Собственно материал называется так: «Путин открыл интернет-сайт для детей». «Дискурс верхов» совершенно очевидно смешивается здесь с дискурсом детства и дискурсом повседневности. Зачем? Потому что так нужно делать в газете. Затем, чтобы создать достаточно примитивный эффект легкого комизма (и стоящую за этим стратегию принижающего (или развенчивающего - по М.М. Бахтину?) овладения сакральной темой президента). Подзаголовок красноречиво раскрывает коммуникативную стратегию автора: «Теперь самые любопытные мальчики и девочки могут узнать, кто покупает президенту тапочки и чем глава государства отличается от Деда Мороза».
Политический дискурс на улице. Переходим к очередному тексту, вернее, блоку текстов, посвященному новым правилам проверки иностранцев на американских границах. Первый из материалов озаглавлен так: «Бразильцы нашли асимметричный ответ США» с подзаголовком «Они посадили в кутузку американского пилота, не пожелавшего сдать на границе отпечатки пальцев». Текст заголовка достаточно последовательно развертывается как высказывание из репертуара официального политического дискурса в его международной функционально-тематической разновидности, и даже опирается на известное дискурсное клише «асимметричный ответ». Ничто пока не обнаруживает сарказм автора. Но вот в подзаголовке проскальзывает словечко «кутузка» - вместо нейтральных «заключение», «тюрьма» - и коммуникативные намерения автора снизить тему (как и в предыдущем случае) становятся весьма очевидными. И дело не только и не просто в стиле - дело в нарочитом смешении дискурсов, которое приводит, в том числе, и к смешению стилей. Материал сопровождается антитезисом, выделенным жирным шрифтом: «Россия же американские требования проглотила безропотно. Неужто смекалки не хватает?» Официальный политический дискурс оказывается не более чем поводом для развертывания неконтролируемого дискурса повседневности, в рамках которого позволительно иронизировать, смеяться, унижать, издеваться, даже оскорблять, - в отличие от дискурсов, так сказать, официального назначения. В соответствии с дискурсной стратегией автора, текст статьи оказывается уже полностью погруженным в стихию повседневного дискурса, и авторская речь уже немногим отличается от того, что можно услышать (и как можно говорить) на городской площади или оживленном рынке.
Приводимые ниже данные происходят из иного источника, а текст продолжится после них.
-- ==== Sys2Proof/Machine/Assembler.lean ====
section
/-! DEFINITION. The assembler notation and the pseudo-instructions (30_encoding.md R66, R67) as lists of host
transactions. Each is an abbreviation; the block sees the transactions only. -/

namespace Sys2Proof.Machine

/-- The index of a register of the map (20_memory.md R41). -/
def regIndex : Reg → RegIndex
  | .config => 0
  | .status => 1
  | .finfo => 2
  | .cmd => 3
  | .op i => BitVec.ofNat 8 (4 + i.val)
  | .out i => BitVec.ofNat 8 (8 + i.val)
  | .x => 12
  | .ctr i => BitVec.ofNat 8 (16 + i.val)
  | .key j => BitVec.ofNat 8 (20 + j.val)

/-- `wr <reg>, <value>` (R66). -/
def asmWr (r : Reg) (v : Word) : Transaction := .regWrite (regIndex r) v

/-- `rd <reg>` (R66). -/
def asmRd (r : Reg) : Transaction := .regRead (regIndex r)

/-- `cmd <MNEMONIC>` (R66). -/
def asmCmd (i : Instr) : Transaction := commandWrite (encode i)

/-- `cmdw <value>` (R66). -/
def asmCmdw (w : Word) : Transaction := commandWrite w

/-- `rd OUT0 ; ... ; rd OUT<N-1>` (R67). -/
def asmReadOut (N : Nat) : List Transaction :=
  ([0, 1, 2, 3].take N).map fun i => asmRd (.out i)

/-- `lcg.seed s` (R67). -/
def pseudoLcgSeed (seed : Word) : List Transaction := [asmWr (.op 0) seed, asmCmd .lcgSeed]

/-- `lcg.next` (R67). -/
def pseudoLcgNext : List Transaction := [asmCmd .lcgNext, asmRd (.out 0)]

/-- `lcg.discard n` (R67). -/
def pseudoLcgDiscard (n : Word) : List Transaction := [asmWr (.op 0) n, asmCmd .lcgDiscard]

/-- `phx.setkey k0` (`N = 2`) (R67). -/
def pseudoPhxSetKey2 (k0 : Word) : List Transaction := [asmWr (.op 0) k0, asmCmd .phxSetKey]

/-- `phx.setkey k0, k1` (`N = 4`) (R67). -/
def pseudoPhxSetKey4 (k0 k1 : Word) : List Transaction :=
  [asmWr (.op 0) k0, asmWr (.op 1) k1, asmCmd .phxSetKey]

/-- `phx.setctr c0, c1` (`N = 2`) (R67). -/
def pseudoPhxSetCtr2 (c0 c1 : Word) : List Transaction :=
  [asmWr (.op 0) c0, asmWr (.op 1) c1, asmCmd .phxSetCtr]

/-- `phx.setctr c0, c1, c2, c3` (`N = 4`) (R67). -/
def pseudoPhxSetCtr4 (c0 c1 c2 c3 : Word) : List Transaction :=
  [asmWr (.op 0) c0, asmWr (.op 1) c1, asmWr (.op 2) c2, asmWr (.op 3) c3, asmCmd .phxSetCtr]

/-- `phx.gen` (R67). -/
def pseudoPhxGen (N : Nat) : List Transaction := asmCmd .phxGen :: asmReadOut N

/-- `phx.next` (R67). -/
def pseudoPhxNext (N : Nat) : List Transaction := asmCmd .phxNext :: asmReadOut N

/-- `phx.jump d` (R67). -/
def pseudoPhxJump (d : Word) : List Transaction := [asmWr (.op 0) d, asmCmd .phxJump]

end Sys2Proof.Machine
end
Центральный материал сопровождается серией соположенных, среди которых выделяется следующий: «Надо ли брать отпечатки пальцев у американцев?» Сопровождающая название материала интенция вопроса в данном случае задает интенциональную структуру всего последующего текста - перед нами перечень ответов, раскрывающих мнения общественно интересных и/или компетентных людей (среди которых известный актер, политики, офицер пограничной службы, дипломат). Обратим внимание на то, что эти мнения частные - это очень важный момент, связывающий данный текст с дискурсом предыдущей статьи о бразильцах. Несмотря на откровенно площадные, даже базарные очертания коммуникативного формата этого дискурса, именно он продолжает себя в сглаженной речи ответов политиков и дипломатов - потому что эти ответы раскрывают частные мнения, как их можно сформулировать и услышать в уличном опросе. Именно улица как пространство повседневного дискурса продолжает себя в этих ответах - и уличный характер речи там и тут прорывается наружу: «: мы должны пойти дальше и брать отпечатки не только рук, но и носов. И прочих частей тела - так, на всякий случай»; «: у американцев есть деньги на подобное нововведение, а у нас нет. Вот и будем опять без штанов, но с отпечатками».
И еще два небольших материала на данную тему. Первый называется «Вне подозрений» и содержит перечень стран, «гражданам которых разрешен безвизовый въезд в США и от которых отпечатков пальцев не требуют». В списке изрядное количество позиций, и материал выполняет преимущественно информативную функцию как таковую - хотя и здесь глаза мозолят все те же «отпечатки пальцев». Второй дается под рубрикой «Интернет-конференция 'КП'» и приглашает читателей задавать вопросы на тему «визовой политики США в отношении граждан России». Это текст также выстроен в поле интенции прямого информирования.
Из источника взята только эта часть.